SINGAPORE - More than 200 pieces of luggage belonging to passengers of Singapore Airlines (SIA) and SilkAir ended up at the wrong destinations after an airport baggage handler swopped the tags because he was unhappy with his duties.

On Monday (Nov 11), 66-year-old Tay Boon Keh was sentenced to 20 days' jail for mischief. Under the Penal Code, it is an offence to cause wrongful loss or damage to another person's property.

In what is believed to be the first case of its kind, Tay pleaded guilty in October last year to 20 counts of mischief. Another 266 similar charges were considered during sentencing.

As a result of Tay swopping the tags of 286 pieces of luggage, the two carriers had to pay compensation totalling more than $42,000 to 221 affected passengers.

At the time of the offences - between November 2016 and February 2017 - Tay was employed by industrial equipment supplier Lian Cheng Contracting, a subcontractor of Changi Airport Group (CAG). He is no longer working at the airport.

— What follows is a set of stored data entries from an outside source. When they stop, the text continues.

-- ==== Sys2Proof/Machine/State.lean ====
section
/-! DEFINITION. The state of the package as plain data, the stops, and the state after reset. The state is one
structure per block of the spec, one copy per controller die, and the package-wide parts beside them. Registers are
held in `State.regs`, by address, in canonical form (log 1); what a register reads live is computed in
Machine/Registers.lean. -/
namespace Sys2Proof.Machine
open Sys2Proof

/-! ### Stops -/

/-- Ways the block stops with a fault. No rule of the spec stops the package for good, so none is raised by a meaning;
the one constructor is kept for an access outside the die-local memory of R426 made by the model itself. -/
inductive Fault where
  /-- An access to a die-local address that R426 calls invalid, made where no rule says what the block does then.
  Raised by nobody at present: each block that can name such an address refuses it by its own rule. Safe. -/
  | badAddress
deriving DecidableEq, Repr

/-- Ways a command has no meaning. -/
inductive Refusal where
  /-- The command's row has not been given a meaning. Raised only by Machine/Dispatch.lean. Safe. -/
  | notModelled (mnemonic : String)
deriving DecidableEq, Repr

/-! ### The part -/

/-- The three parts of R1. -/
inductive Part where
  | stz8820
  | stz8840
  | stz8880
deriving DecidableEq, Repr

/-! ### Kocel transport (KTP) -/

/-- The states of a session (R74); CLOSED is the absence of a session in its slot. -/
inductive SessState where
  | openRcvd
  | established
  | closing
deriving DecidableEq, Repr

/-- A sequenced packet sent and not yet acknowledged (R82 to R85). -/
structure SentPkt where
  psn    : Word
  ptype  : Nat
  body   : Bytes          -- the body in clear, segment header included
  retx   : Nat            -- times retransmitted
  fast   : Bool           -- already retransmitted once under R84
  sacked : Bool           -- marked in a SACK
  sentAt : Nat            -- device time of its last sending
deriving DecidableEq, Repr

/-- A command message under assembly (R64). -/
structure Assembly where
  tag     : Byte
  segs    : List (Nat × Bytes)
  lastEnd : Option Nat    -- end of the segment with LAST
  lastPsn : Word          -- PSN of the segment with LAST (R80)
  isClose : Bool          -- stands for a CLOSE in the order of delivery
  clash   : Bool := false -- its tag was in use when its first segment came (R95)
deriving DecidableEq, Repr

/-- The command header of R93. -/
structure CmdHdr where
  opcode   : Nat
  cls      : Nat
  mflags   : Nat
  nsid     : Nat
  keyLen   : Nat
  valueLen : Nat
  version  : Nat
  arg      : Nat
deriving DecidableEq, Repr

/-- A message delivered in order, with what the reply needs (R80). -/
structure Msg where
  tag     : Byte
  body    : Bytes
  arrived : Nat           -- device time of its LAST segment (R380)
  clash   : Bool := false -- came with a tag in use (R95)
  late    : Bool := false -- delivered after the CLOSE (R74)
deriving DecidableEq, Repr

/-- One grant of R104. -/
structure Grant where
  off : Nat
  len : Nat
  got : Nat               -- bytes received in it
deriving DecidableEq, Repr

/-- A session held on a die (R27, R74 and the sections after it). -/
structure Session where
  slot      : Nat
  gen       : Nat
  tenant    : Nat
  enc       : Bool
  st        : SessState
  v6        : Bool
  peerIp    : Nat
  peerUdp   : Nat
  peerMac   : Nat
  vlan      : Option Nat
  pcp       : Nat
  dscp      : Nat
  port      : PortId
  hostNonce : Bytes
  openReply : Bytes       -- the first OPEN_REPLY packet, for a repeat (R73)
  maxSeg    : Nat         -- the host's MAX_SEG
  devSeg    : Nat := 1400 -- the MAX_SEG that the device declared at OPEN (R65)
  localIp   : Nat := 0    -- the device's address that the host last sent to (R56)
  -- receiving
  rcvNext   : Word        -- ACK_PSN
  rcvSeen   : List Word   -- PSNs received above rcvNext
  edge      : Word        -- the upper window edge advertised (R79)
  asm       : List Assembly
  ackCount  : Nat         -- sequenced packets not yet acknowledged (R81)
  replayTop : Option Nat  -- h of R91
  replaySet : List Nat    -- counters accepted within the window
  -- sending
  sndNext   : Word
  sndEdge   : Word        -- the host's window edge
  unacked   : List SentPkt
  backlog   : List (Nat × Bytes)   -- sequenced packets waiting for the host's window
  srtt      : Option Nat
  rttvar    : Nat
  rto       : Nat         -- ns
  backoff   : Nat         -- RTO in force after doublings (R83)
  doubled   : Bool := false  -- RTO has been doubled since ACK_PSN last advanced (R83)
  txCtr     : Nat         -- NONCE_CTR of the next packet sent (R354)
  -- commands
  tags      : List Byte   -- tags in use (R95)
  held      : List Msg    -- messages held by the rate limit, a pause or a RESET_SESSION
  rateHold  : Bool        -- the head of held waits for the tenant's buckets (R338)
  resetting : Option Nat  -- the RESET_SESSION command in progress (R106)
  heldOld   : Nat := 0    -- how many messages of held came before it
  closeAt   : Bool        -- CLOSE has been delivered
  closeSent : Bool        -- CLOSE_REPLY has been sent
deriving DecidableEq, Repr

/-- KTP of a die. -/
structure Ktp where
  sessions : List Session := []
  gens     : List (Nat × Nat) := []     -- generation of each local slot that has been drawn (R69)
  refused  : List (PortId × Nat) := []  -- refusing OPEN_REPLYs of this second, per port (R71)
  waiting  : List (PortId × Datagram) := []  -- OPENs that wait for fresh randomness (R359)
  ending   : List (Nat × Nat × List DieId) := []  -- slot, generation and dies still to act on a termination barrier (R75)
deriving DecidableEq, Repr

/-! ### Commands (CSQ) -/

/-- Where a command stands. -/
inductive Phase where
  | queued
  | dispatched
  | granting       -- waits for granted data (R104)
  | admitting      -- waits for the Nectar buffer (R204)
  | through        -- written through (R205), waits for its journal record
  | lookup         -- waits for the bucket lookup (R170)
  | reading        -- waits for flash reads
  | barrier        -- waits for barriers it has sent (R128, R130)
  | activating     -- FW_ACTIVATE during the pause of R133
deriving DecidableEq, Repr

/-- What a reader has fixed (R122). -/
structure Fixed where
  version : Nat
  loc     : BitVec 56
  objLen  : Nat
deriving DecidableEq, Repr

/-- A run-ahead read (R170): the hint it follows and its flash operation. -/
structure RunAhead where
  version : Nat
  loc     : BitVec 56
  op      : Nat
  done    : Bool           -- its data lies in staging
  ok      : Bool           -- stage 1 of R278 yielded it
deriving DecidableEq, Repr

/-- A command from its delivery (R80) to its completion. -/
structure Cmd where
  cid     : Nat            -- the model's identity of the command
  home    : DieId          -- the arrival die
  slot    : Nat
  gen     : Nat
  tag     : Byte
  tenant  : Nat
  hdr     : CmdHdr
  key     : Bytes
  inline  : Bytes
  hash    : BitVec 128     -- H of R141, 0 for a command without a key
  cls     : Nat            -- the class in force after the rule search
  owner   : DieId          -- the die that executes it
  seq     : Nat            -- intake sequence number (R111)
  phase   : Phase
  core    : CoreId         -- the worker core that carries it (R461)
  arrived : Nat
  chgCls  : Nat            -- the class its cost falls on (R115, R124)
  funded  : Bool           -- a funded class-0 dispatch (R117, R118)
  noReply : Bool           -- its reply is discarded (R75, R106)
  grants  : List Grant
  nextOff : Nat            -- offset of the next grant
  gseq    : Nat            -- GRANT_SEQ of the next grant
  got     : List (Nat × Bytes)
  value   : Bytes          -- the whole data once it has arrived
  fixed   : Option Fixed
  ra      : Option RunAhead
  reads   : Nat            -- flash reads outstanding
  failed  : Bool           -- some read of it failed
  waits   : List DieId     -- dies whose confirmation it waits for
  released : Bool          -- its hazards are released (R122)
  offline  : Bool := false -- a die was fenced before it confirmed this FLUSH (R129)
  target   : Option Nat := none  -- the running command or control whose reply this ABORT waits for (R105)
  holds    : List (BitVec 56) := []  -- the locations that a READ has fixed (R123)
  tried    : Nat := 0                -- entries of the bucket chain with the key's HTAG tried so far (R194)
  missed   : Bool := false           -- its lookup has missed the map-page cache (R197)
deriving DecidableEq, Repr

/-- A message of the termination, flush or reset barriers (R75, R128, R130). -/
inductive Barrier where
  | terminate (home : DieId) (slot gen : Nat)
  | flush (home : DieId) (cid : Nat)
  | reset (home : DieId) (slot gen cid : Nat)
deriving DecidableEq, Repr

/-- A tenant's place in the round of a class (R119). -/
structure RoundEntry where
  tenant   : Nat
  deficit  : Int
  credited : Bool
deriving DecidableEq, Repr

/-- The power states (R493); off is the package's. -/
inductive PowerState where
  | run
  | idle
  | sleep
  | deep
deriving DecidableEq, Repr

/-- CSQ of a die. -/
structure Csq where
  stage     : Nat := 0                  -- steps done of an entry to IDLE or SLEEP in progress (R494, R496)
  idleFrom  : Nat := 0                  -- the idle timer: device time at which it last restarted (R136, R137, R496)
  inbox     : List Cmd := []            -- delivered, not yet taken at intake, in arrival order (R19)
  controls  : List Cmd := []            -- ABORT and RESET_SESSION, ahead of the queues (R105, R338)
  cmds      : List Cmd := []            -- queued and dispatched commands in intake order
  barriers  : List Barrier := []        -- barriers that have reached the die
  marks     : List (DieId × Nat × List Nat) := []  -- per flush barrier: home, command, marked writes (R128)
  nextSeq   : Nat := 0
  tokens    : Int := 20000              -- urgent token count (R116)
  cdef      : List Int := [0, 0, 0, 0, 0, 0, 0, 0]
  rounds    : List (List RoundEntry) := [[], [], [], [], [], [], [], []]
  debts     : List (Nat × Nat × Int) := []  -- class, tenant, deficit of a tenant that has left the round (R115, R119)
  cur       : Nat := 1                  -- the class whose turn it is
  inTurn    : Bool := false             -- its weight has been added in this turn
  intake    : Bool := true              -- false while intake is stopped
  dispatch  : Bool := true              -- false while dispatch is stopped
  ps        : PowerState := .run
  deepReq   : Bool := false             -- DEEP has been requested (R137)
  buckets   : List (Nat × Int × Int) := []  -- per tenant: command tokens, byte tokens, in units of the model (R337)
  tmoStop   : Bool := false             -- grant and idle timers stopped (R135)
deriving DecidableEq, Repr

/-! ### The Comb (CMB) -/

/-- An entry of the ternary array (R146). Unlisted entries are invalid and never written. -/
structure CombEntry where
  idx   : Nat
  val   : BitVec 192
  care  : BitVec 192
  prio  : Nat
  res   : BitVec 128
  valid : Bool
  refd  : Bool            -- the reference bit of R169
deriving DecidableEq, Repr

/-- A value cache slot (the section before R166). -/
structure CacheSlot where
  slot    : Nat
  tenant  : Nat
  loc     : BitVec 56     -- the value's FLASH location
  objLen  : Nat
  key     : Bytes
  nonce   : Bytes
  keygen  : Nat
  header  : Bytes         -- the additional data
  cipher  : Bytes
  gtag    : Bytes
  refd    : Bool := false -- the reference bit of R169
deriving DecidableEq, Repr

/-- An update operation in progress (R161). -/
structure CombOp where
  op   : Nat
  idx  : Nat
deriving DecidableEq, Repr

/-- A search in progress (R150, R157): word, mask, cascade. -/
structure CombSearch where
  word    : BitVec 192
  mask    : BitVec 192
  cascade : Bool
deriving DecidableEq, Repr

/-- A shift in progress (R163). -/
structure CombShift where
  first : Nat
  last  : Nat
  down  : Bool
deriving DecidableEq, Repr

The court heard that he was suffering from major depressive disorder during that period. A Newton hearing was held to determine if there was a causal link between the offences and his condition.

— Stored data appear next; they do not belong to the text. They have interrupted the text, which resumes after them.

/-- The inverse modulo a prime. -/
def invMod (m a : Nat) : Nat := powMod m (a % m) 384 (m - 2)

/-- A point in Jacobian coordinates; z = 0 is the point at infinity. -/
abbrev JPoint := Nat × Nat × Nat

/-- Doubling. -/
def jDouble : JPoint → JPoint
  | (x, y, z) =>
    let p := p384
    let delta := z * z % p
    let gamma := y * y % p
    let beta := x * gamma % p
    let alpha := 3 * ((x + p - delta) % p) * ((x + delta) % p) % p
    let x3 := (alpha * alpha + 8 * (p - beta)) % p
    let z3 := ((y + z) * (y + z) + (p - gamma) + (p - delta)) % p
    let y3 := (alpha * ((4 * beta + p - x3) % p) + 8 * (p - gamma * gamma % p)) % p
    (x3, y3, z3)

/-- Addition. -/
def jAdd (a b : JPoint) : JPoint :=
  let p := p384
  if a.2.2 = 0 then b else if b.2.2 = 0 then a else
  let z1z1 := a.2.2 * a.2.2 % p
  let z2z2 := b.2.2 * b.2.2 % p
  let u1 := a.1 * z2z2 % p
  let u2 := b.1 * z1z1 % p
  let s1 := a.2.1 * b.2.2 % p * z2z2 % p
  let s2 := b.2.1 * a.2.2 % p * z1z1 % p
  let h := (u2 + p - u1) % p
  let r := (s2 + p - s1) % p
  if h = 0 then (if r = 0 then jDouble a else (1, 1, 0)) else
  let hh := h * h % p
  let hhh := h * hh % p
  let v := u1 * hh % p
  let x3 := (r * r + (p - hhh) + 2 * (p - v)) % p
  let y3 := (r * ((v + p - x3) % p) + (p - s1 * hhh % p)) % p
  (x3, y3, h * a.2.2 % p * b.2.2 % p)

/-- Scalar multiplication over n bits of the scalar. -/
def jMul (q : JPoint) : Nat → Nat → JPoint
  | 0, _ => (1, 1, 0)
  | n + 1, k =>
    let r := jDouble (jMul q n (k / 2))
    if k % 2 = 1 then jAdd r q else r

/-- ECDSA P-384 verification: a SEC1 uncompressed point, the digest, and r then s of 48 bytes each. -/
def ecdsaVerify (pub digest sig : Bytes) : Bool :=
  let qx := beNat (slice pub 1 48)
  let qy := beNat (slice pub 49 48)
  let r := beNat (sig.take 48)
  let s := beNat (slice sig 48 48)
  let p := p384
  let onCurve := pub.length = 97 && pub.getD 0 0 = 4#8 && qx < p && qy < p &&
    qy * qy % p = (qx * qx % p * qx + 3 * (p - qx) + b384) % p
  if onCurve && sig.length = 96 && 0 < r && r < n384 && 0 < s && s < n384 then
    let w := invMod n384 s
    let e := beNat (digest.take 48)
    let pt := jAdd (jMul (g384.1, g384.2, 1) 384 (e * w % n384)) (jMul (qx, qy, 1) 384 (r * w % n384))
    if pt.2.2 = 0 then false
    else
      let zi := invMod p pt.2.2
      pt.1 * (zi * zi % p) % p % n384 = r
  else false

end Sys2Proof.Machine.Crypto
end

On Monday, District Judge Jasvender Kaur said she found that his major depressive disorder "had not caused or significantly contributed to the offending".

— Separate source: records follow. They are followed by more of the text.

/-- The unit tag of a codeword of a group (R229). TENANT and NSID are those of what covers its first unit, else of the first
record that starts in it (log 164). -/
def unitTag (s : State) (d : DieId) (group : Nat) (l : List RingEntry) (cw : Nat) : Bytes :=
  match l.find? (fun e => e.placed.any (holdsUnit group (cw * 64))) with
  | some e => match e.payload with
    | .blocks bs => match (bs.zip e.placed).find? (fun p => holdsUnit group (cw * 64) p.2) with
      | some p => tagBytes 2 0xFF p.1.tenant p.1.nsid p.1.unit
      | none => tagBytes 0 0xFF 0 0 0
    | .record r _ _ _ =>
      let began := (e.placed.head?.map (fun x => x.group == group && x.first == cw * 64)).getD false
      tagBytes 1 (firstOf group cw l) r.tenant r.nsid (if began then 0 else (placedLoc s d e.placed).toNat)
    | _ => tagBytes 0 0xFF 0 0 0
  | none => match (headersIn group cw l).find? (fun p => p.2 == firstOf group cw l) with
    | some (e, first) => match e.payload with
      | .record r _ _ _ => tagBytes 1 first r.tenant r.nsid 0
      | _ => tagBytes 0 0xFF 0 0 0
    | none => tagBytes 0 0xFF 0 0 0

/-- The unit tags of the codewords of a run of units, by codeword. -/
def unitTags (s : State) (d : DieId) (group first span : Nat) (l : List RingEntry) : List (Nat × Bytes) :=
  (List.range (span / 64)).map (fun i => (first / 64 + i, unitTag s d group l (first / 64 + i)))

/-- Records a run of stripes in staging, with the unit tags of its codewords, and queues its programs. -/
def addStripe (s : State) (d : DieId) (g : Group) (first count : Nat) (l : List RingEntry) (forager : Bool) : State :=
  let run := stripeRun s d g
  let sid := (s.die d).flash.nextSid
  let writes := (l.filter (fun e => e.stripes.contains sid)).map (fun e => e.wid)
  let tags := unitTags s d g.num first (run * stripeUnits s d g) l
  let st : Stripe := { sid := sid, group := g.num, page := first / max 1 (stripeUnits s d g), first := first, count := count,
                       writes := writes, left := members g.layout, pulsed := [], forager := forager, qlc := g.qlc,
                       tags := tags }
  let s1 := s.updDie d (fun x => { x with flash := { x.flash with stripes := x.flash.stripes ++ [st], nextSid := sid + 1 } })
  queuePrograms s1 d g (first / max 1 (stripeUnits s d g)) run sid (if forager then .forager else .packer)
    (programFills s d g tags l)

/-- The open group of a mode for a use, opened when there is none, once the rescue reserve is full (R208, R238); one that is to
close takes no more. -/
def openFor (s : State) (d : DieId) (qlc copy : Bool) : Option (Group × State) :=
  match (s.die d).groups.find? (fun g => g.st == .opened && g.qlc == qlc && g.copy == copy && !g.failed && !g.rebuild
      && decide (g.used < groupUnits s d g)) with
  | some g => some (g, s)
  | none =>
    let s0 := fillRescue s d
    match takeFree (s0.die d) .opened qlc copy 0 with
    | none => none
    | some (n, x) => (groupOf x n).map (fun g => (g, s0.setDie d x))

/-- The packer assembles the next stripe, or the stripes of a wordline, from the first writes of the ring that are not
yet placed; a stripe that they do not fill is padded (R207, R208, R265, R275, log 35). -/
def packStripe (s : State) (d : DieId) : State :=
  match (s.die d).map.ring.find? (fun r => !fullyPlaced r) with
  | none => s
  | some head =>
    let qlc := wantsQlc s d head
    match openFor s d qlc false with
    | none => s
    | some (g, s1) =>
      let sid := (s1.die d).flash.nextSid
      let stop := g.used + stripeRun s d g * stripeUnits s d g
      let ring := (s1.die d).map.ring
      let r := packInto (fun e => wantsQlc s d e == qlc) g.num sid stop (2 * ring.length + stop - g.used + 2) g.used ring
      let s2 := s1.updDie d (fun x => updGroup { x with map := { x.map with ring := r.1 } } g.num (fun g => { g with used := stop }))
      addStripe s2 d g g.used (r.2 - g.used) r.1 false

/-! ### Draining the ring (R206, R207) -/

/-- Puts what a write has stored on flash among the stored data. -/
def addStored (x : Die) (r : Stored) : Die := { x with map := { x.map with stored := x.map.stored ++ [r] } }

/-- The extent table of a placed record (R190). -/
def extentTable (s : State) (d : DieId) (es : List Extent) : Bytes :=
  (es.drop 1).flatMap (fun e => extentBytes (placedLoc s d [e]) e.count)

She added that she accepted evidence from the prosecution's psychiatrist Dr Tor Phern Chern, who had earlier testified that patients who suffer depression in relation to their work would "experience impairment" in areas such as performing their tasks properly.

The judge added: "In the case of the accused, he remarkably continued to go to work diligently during the entire period of offending.

"The accused stopped swopping the luggage tags immediately upon his transfer in February 2017 to an easier job. Dr Tor pointed out that... if the (major depressive disorder) was causing him to do the swopping, he would not have been able to stop immediately."

She also said that Tay's offences were "not trivial" and they resulted in "significant monetary and reputational losses" to the affected carriers and Changi Airport.

"The accused had come up with a plan to exact revenge on his employer for perceived unfair working conditions and abused his position... over close to 3½ months," said Judge Kaur.

Tay started work on Sept 7, 2016, and was deployed to the Explosives Detection System X-ray machine at Belt 5-7 later that month.

During the hearing, Deputy Public Prosecutor Thiam Jia Min said the machine would stop working several times a day.

Whenever there was a breakdown, Tay had to move the bags from Belt 5-7 to another X-ray machine at Belt 7-5 about 6m away.

Tay had told his supervisor that it was physically tiring work. However, as the company's manpower was limited at the time, the firm did not deploy additional staff.

DPP Thiam added: "Finally, out of frustration and anger at Lian Cheng, the accused came up with a plan to swop the baggage tags attached to the luggage bags that he handled with other baggage tags.

"The accused was alone when he performed the swopping of the tags, and he did it in an area which was out of CCTV view."

His offences came to light after SIA and SilkAir told ground handling company Sats that some of their passengers' baggage tags had been tampered with. Sats made a police report on Dec 7, 2016.

CAG had earlier told The Straits Times that it was an isolated case of mischief. It has since enhanced access control as well as closed-circuit television (CCTV) coverage in the baggage handling area. Patrols have also been stepped up, said CAG.

Tay was represented by Mr Lok Vi Ming, a senior counsel, and Mr Tang Jin Sheng, both of whom acted pro bono. Mr Tang told Judge Kaur on Monday that their client was remorseful.

For each count of mischief, offenders can be jailed for up to a year and fined.